Collected data entries
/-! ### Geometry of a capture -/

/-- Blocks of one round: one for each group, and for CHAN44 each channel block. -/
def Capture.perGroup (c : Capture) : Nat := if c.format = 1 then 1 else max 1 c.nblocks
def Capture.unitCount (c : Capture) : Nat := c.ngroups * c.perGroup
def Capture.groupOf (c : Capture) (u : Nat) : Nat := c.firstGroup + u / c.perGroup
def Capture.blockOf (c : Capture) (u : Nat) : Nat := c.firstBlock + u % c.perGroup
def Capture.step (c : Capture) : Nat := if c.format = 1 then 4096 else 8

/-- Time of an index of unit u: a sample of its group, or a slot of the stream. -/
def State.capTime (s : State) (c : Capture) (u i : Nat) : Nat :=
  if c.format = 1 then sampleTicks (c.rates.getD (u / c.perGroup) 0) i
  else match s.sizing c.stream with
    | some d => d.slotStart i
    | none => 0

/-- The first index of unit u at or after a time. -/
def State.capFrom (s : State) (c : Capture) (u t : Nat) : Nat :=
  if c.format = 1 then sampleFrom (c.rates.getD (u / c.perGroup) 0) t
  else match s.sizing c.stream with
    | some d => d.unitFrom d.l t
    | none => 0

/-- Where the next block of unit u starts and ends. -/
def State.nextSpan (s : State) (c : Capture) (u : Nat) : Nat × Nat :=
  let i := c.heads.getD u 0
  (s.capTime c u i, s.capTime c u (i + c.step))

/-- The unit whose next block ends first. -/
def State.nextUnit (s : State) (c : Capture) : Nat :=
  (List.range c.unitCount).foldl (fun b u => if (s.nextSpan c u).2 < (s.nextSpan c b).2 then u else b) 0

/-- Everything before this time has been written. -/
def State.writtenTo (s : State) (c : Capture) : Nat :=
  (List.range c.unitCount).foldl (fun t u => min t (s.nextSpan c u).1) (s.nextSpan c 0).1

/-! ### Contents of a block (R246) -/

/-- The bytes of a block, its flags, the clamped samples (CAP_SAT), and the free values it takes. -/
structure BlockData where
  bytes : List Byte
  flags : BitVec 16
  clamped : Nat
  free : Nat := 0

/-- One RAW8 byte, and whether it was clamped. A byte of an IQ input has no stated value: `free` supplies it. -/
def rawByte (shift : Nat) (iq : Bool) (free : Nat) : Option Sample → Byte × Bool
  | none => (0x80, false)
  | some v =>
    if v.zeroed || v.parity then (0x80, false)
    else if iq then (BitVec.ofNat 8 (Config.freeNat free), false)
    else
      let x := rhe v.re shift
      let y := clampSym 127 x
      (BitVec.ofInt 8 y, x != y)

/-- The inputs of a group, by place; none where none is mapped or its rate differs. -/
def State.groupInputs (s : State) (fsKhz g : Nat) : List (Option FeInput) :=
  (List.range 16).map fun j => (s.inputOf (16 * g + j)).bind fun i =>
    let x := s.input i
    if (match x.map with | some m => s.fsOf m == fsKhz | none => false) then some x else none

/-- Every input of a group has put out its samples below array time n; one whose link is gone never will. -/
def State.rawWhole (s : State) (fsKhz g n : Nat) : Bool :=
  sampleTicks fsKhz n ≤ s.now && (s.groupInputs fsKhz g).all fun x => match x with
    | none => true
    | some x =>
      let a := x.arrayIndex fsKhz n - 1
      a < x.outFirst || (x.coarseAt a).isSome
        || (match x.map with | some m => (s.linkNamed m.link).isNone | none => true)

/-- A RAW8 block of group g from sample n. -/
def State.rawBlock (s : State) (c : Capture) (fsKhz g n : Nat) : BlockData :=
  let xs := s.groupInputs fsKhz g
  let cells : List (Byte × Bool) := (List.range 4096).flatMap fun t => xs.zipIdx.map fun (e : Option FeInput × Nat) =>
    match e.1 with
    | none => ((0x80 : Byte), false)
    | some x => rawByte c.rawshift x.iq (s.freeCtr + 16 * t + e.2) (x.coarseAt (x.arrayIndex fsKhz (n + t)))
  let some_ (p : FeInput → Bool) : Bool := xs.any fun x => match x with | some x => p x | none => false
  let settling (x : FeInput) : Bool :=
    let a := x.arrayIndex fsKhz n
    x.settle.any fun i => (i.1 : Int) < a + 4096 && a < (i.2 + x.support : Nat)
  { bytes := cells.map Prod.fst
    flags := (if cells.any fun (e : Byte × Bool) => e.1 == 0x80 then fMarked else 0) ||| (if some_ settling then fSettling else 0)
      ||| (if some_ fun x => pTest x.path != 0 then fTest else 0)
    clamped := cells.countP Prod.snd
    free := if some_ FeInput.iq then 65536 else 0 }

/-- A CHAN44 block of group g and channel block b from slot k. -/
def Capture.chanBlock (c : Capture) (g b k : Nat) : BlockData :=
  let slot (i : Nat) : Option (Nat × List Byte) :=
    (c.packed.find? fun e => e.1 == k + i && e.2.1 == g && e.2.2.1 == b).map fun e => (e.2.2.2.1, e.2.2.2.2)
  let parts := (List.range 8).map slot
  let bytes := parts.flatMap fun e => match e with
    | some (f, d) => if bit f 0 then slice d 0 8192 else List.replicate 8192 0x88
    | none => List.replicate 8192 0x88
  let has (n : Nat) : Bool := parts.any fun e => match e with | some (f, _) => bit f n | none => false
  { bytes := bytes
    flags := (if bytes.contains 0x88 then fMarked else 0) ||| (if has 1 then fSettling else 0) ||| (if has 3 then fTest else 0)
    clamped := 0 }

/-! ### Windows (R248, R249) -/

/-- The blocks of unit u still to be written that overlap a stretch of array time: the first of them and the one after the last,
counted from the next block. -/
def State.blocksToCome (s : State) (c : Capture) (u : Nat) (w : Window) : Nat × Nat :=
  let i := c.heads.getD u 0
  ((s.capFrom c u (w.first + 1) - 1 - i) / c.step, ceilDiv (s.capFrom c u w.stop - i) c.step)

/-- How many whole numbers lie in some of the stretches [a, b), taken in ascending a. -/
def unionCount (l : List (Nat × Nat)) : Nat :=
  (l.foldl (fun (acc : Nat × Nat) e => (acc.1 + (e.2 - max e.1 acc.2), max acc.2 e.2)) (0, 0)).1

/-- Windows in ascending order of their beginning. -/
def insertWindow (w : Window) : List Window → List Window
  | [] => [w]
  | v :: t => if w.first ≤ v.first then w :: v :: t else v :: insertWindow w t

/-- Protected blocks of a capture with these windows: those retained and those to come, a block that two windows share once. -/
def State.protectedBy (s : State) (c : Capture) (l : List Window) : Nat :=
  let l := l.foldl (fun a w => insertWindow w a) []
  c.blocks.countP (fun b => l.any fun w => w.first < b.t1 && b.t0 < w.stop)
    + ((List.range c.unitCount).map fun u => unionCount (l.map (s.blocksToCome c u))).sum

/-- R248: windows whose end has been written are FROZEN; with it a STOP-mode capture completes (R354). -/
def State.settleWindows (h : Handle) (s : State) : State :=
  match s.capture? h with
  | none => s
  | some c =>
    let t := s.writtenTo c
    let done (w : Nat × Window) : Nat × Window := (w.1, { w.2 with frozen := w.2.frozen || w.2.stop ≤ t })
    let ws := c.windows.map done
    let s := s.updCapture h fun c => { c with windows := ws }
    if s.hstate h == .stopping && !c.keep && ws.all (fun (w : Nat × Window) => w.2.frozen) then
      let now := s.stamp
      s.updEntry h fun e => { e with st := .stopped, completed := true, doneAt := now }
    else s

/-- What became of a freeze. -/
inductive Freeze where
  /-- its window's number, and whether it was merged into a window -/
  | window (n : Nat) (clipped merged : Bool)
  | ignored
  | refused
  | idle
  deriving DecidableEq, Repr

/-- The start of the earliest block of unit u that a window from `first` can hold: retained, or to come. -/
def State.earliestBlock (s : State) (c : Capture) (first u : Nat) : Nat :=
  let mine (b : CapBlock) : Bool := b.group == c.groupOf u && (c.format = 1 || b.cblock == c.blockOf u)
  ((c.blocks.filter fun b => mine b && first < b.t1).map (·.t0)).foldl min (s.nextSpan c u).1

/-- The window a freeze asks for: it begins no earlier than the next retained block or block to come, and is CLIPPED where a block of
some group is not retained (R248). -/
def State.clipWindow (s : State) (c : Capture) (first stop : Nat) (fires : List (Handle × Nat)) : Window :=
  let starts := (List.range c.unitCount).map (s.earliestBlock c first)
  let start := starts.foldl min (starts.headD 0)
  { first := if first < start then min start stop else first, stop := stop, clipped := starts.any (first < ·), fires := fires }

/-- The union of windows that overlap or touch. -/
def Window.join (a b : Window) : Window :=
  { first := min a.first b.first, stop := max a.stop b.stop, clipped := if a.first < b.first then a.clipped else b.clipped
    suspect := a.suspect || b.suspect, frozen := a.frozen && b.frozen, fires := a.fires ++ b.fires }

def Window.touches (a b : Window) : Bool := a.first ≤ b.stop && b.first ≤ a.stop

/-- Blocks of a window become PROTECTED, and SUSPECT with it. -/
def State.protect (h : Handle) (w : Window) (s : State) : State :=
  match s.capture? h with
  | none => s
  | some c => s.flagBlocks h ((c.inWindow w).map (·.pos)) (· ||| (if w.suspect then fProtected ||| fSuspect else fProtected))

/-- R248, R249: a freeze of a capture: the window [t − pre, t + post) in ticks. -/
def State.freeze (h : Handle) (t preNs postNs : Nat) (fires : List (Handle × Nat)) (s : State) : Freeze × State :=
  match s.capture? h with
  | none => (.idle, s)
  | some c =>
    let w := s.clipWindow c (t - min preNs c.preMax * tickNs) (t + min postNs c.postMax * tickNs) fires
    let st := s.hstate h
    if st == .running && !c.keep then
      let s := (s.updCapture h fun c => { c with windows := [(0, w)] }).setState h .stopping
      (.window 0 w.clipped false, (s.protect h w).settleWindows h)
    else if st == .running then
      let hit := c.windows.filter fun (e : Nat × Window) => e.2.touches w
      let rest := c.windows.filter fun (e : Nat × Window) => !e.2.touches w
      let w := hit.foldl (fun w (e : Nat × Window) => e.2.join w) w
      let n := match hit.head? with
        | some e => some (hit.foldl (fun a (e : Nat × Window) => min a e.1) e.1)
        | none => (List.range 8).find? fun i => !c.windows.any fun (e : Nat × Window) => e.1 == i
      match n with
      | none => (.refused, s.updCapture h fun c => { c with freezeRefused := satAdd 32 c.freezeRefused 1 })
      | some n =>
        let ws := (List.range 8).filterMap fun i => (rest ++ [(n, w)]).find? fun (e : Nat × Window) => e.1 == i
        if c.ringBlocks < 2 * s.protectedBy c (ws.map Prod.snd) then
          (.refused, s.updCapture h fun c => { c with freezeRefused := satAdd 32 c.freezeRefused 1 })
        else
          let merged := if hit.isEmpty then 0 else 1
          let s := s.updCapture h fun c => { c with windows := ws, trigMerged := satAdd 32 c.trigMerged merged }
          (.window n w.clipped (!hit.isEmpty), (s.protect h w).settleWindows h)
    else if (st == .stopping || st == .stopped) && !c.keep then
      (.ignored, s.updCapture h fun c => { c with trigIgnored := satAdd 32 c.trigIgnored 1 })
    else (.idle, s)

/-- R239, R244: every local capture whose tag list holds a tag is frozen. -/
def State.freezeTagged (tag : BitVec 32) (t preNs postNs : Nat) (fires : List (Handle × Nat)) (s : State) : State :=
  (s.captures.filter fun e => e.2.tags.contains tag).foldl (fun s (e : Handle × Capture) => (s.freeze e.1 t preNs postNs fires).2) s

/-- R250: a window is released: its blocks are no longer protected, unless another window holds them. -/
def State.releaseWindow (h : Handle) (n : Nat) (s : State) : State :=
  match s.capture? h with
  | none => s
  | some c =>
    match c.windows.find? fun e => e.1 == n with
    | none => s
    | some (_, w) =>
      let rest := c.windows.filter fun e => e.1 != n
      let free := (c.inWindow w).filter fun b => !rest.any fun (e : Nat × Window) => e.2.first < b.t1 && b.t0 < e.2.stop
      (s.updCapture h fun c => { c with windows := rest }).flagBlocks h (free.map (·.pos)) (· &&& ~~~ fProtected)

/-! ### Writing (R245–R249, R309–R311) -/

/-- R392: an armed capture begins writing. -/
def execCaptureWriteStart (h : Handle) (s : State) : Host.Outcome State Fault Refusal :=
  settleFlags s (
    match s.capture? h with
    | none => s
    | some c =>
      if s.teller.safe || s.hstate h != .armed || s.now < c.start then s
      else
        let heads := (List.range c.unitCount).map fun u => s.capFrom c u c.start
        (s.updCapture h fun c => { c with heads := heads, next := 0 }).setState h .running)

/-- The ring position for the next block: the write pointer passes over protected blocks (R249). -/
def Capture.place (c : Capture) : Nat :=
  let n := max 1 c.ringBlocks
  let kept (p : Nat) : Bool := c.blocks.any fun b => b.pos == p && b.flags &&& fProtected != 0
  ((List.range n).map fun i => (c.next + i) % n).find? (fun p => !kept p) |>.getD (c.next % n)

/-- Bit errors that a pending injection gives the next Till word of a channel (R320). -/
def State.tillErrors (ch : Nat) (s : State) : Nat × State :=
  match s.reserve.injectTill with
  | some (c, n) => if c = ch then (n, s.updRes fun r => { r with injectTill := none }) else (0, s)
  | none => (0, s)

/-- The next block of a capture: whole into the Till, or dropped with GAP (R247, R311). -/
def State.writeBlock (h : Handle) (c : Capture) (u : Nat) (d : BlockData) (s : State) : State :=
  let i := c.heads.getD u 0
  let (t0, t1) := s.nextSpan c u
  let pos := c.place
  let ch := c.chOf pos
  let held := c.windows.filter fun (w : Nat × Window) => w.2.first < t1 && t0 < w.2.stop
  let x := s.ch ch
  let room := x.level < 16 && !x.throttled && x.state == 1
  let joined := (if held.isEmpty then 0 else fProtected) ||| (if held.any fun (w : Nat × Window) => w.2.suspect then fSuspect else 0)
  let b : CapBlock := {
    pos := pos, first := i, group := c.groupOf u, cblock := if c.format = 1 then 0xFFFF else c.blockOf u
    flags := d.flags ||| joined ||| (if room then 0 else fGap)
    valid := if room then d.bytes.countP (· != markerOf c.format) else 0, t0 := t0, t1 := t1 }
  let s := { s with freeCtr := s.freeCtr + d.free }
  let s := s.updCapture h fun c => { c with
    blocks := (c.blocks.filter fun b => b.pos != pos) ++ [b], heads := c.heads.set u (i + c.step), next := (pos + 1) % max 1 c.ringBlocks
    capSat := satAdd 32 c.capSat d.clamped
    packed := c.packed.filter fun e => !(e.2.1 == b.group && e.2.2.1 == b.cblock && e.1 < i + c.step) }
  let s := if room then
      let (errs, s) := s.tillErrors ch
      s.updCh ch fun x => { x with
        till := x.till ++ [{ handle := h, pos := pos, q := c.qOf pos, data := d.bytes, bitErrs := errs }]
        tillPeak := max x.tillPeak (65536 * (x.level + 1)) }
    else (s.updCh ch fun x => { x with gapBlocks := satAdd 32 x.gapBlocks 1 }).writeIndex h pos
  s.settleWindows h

--

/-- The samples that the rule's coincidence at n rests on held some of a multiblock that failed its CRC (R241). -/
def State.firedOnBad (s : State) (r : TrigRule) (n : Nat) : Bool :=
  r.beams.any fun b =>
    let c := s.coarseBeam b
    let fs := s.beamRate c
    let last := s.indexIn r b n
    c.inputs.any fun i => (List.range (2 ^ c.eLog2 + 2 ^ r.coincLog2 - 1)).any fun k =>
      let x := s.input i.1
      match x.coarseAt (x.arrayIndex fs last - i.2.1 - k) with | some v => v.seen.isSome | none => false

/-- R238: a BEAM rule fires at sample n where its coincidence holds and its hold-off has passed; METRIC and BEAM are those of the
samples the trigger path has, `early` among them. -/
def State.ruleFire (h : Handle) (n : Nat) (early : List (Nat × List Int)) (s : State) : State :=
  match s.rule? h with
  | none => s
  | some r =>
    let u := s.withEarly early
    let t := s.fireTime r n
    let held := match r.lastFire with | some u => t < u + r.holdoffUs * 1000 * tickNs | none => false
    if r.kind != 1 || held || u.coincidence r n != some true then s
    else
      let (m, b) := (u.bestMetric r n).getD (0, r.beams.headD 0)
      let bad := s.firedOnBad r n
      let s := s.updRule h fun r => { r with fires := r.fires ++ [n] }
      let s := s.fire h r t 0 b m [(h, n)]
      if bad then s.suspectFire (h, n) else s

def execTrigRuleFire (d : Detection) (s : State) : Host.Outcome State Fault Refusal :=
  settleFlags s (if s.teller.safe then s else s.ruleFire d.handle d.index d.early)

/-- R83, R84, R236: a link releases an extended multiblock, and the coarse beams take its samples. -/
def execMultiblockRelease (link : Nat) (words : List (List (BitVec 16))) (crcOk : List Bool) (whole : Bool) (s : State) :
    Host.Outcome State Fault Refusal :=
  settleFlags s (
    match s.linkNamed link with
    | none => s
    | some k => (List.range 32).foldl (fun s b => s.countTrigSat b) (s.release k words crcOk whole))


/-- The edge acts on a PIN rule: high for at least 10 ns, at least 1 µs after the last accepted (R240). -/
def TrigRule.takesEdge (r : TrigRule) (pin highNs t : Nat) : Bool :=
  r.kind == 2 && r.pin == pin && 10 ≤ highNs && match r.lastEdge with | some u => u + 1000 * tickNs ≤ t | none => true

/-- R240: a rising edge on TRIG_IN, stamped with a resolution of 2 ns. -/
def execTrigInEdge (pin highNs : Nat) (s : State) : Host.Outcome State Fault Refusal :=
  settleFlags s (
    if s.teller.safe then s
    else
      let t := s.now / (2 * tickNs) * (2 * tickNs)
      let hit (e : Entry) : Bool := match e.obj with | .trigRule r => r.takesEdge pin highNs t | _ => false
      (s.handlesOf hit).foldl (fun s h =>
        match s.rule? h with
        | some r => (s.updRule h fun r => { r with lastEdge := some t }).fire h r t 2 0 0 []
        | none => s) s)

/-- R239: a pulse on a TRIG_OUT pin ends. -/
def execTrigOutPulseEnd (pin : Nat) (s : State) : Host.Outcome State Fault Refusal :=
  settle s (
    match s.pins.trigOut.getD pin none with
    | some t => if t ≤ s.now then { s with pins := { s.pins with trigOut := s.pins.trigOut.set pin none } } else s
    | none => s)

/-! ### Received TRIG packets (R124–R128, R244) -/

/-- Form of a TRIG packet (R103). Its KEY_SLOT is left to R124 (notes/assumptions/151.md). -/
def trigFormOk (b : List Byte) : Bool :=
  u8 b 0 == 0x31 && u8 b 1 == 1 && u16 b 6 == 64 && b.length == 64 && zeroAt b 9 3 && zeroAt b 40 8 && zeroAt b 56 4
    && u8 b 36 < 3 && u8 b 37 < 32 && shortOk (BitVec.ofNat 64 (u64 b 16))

Work to be completed – The response must hold only the lines above from the line with "flags := (if cells.any" through the line with "from slot k. -/", each copied exactly, both ends kept.

Your solution –
    flags := (if cells.any fun (e : Byte × Bool) => e.1 == 0x80 then fMarked else 0) ||| (if some_ settling then fSettling else 0)
      ||| (if some_ fun x => pTest x.path != 0 then fTest else 0)
    clamped := cells.countP Prod.snd
    free := if some_ FeInput.iq then 65536 else 0 }

/-- A CHAN44 block of group g and channel block b from slot k. -/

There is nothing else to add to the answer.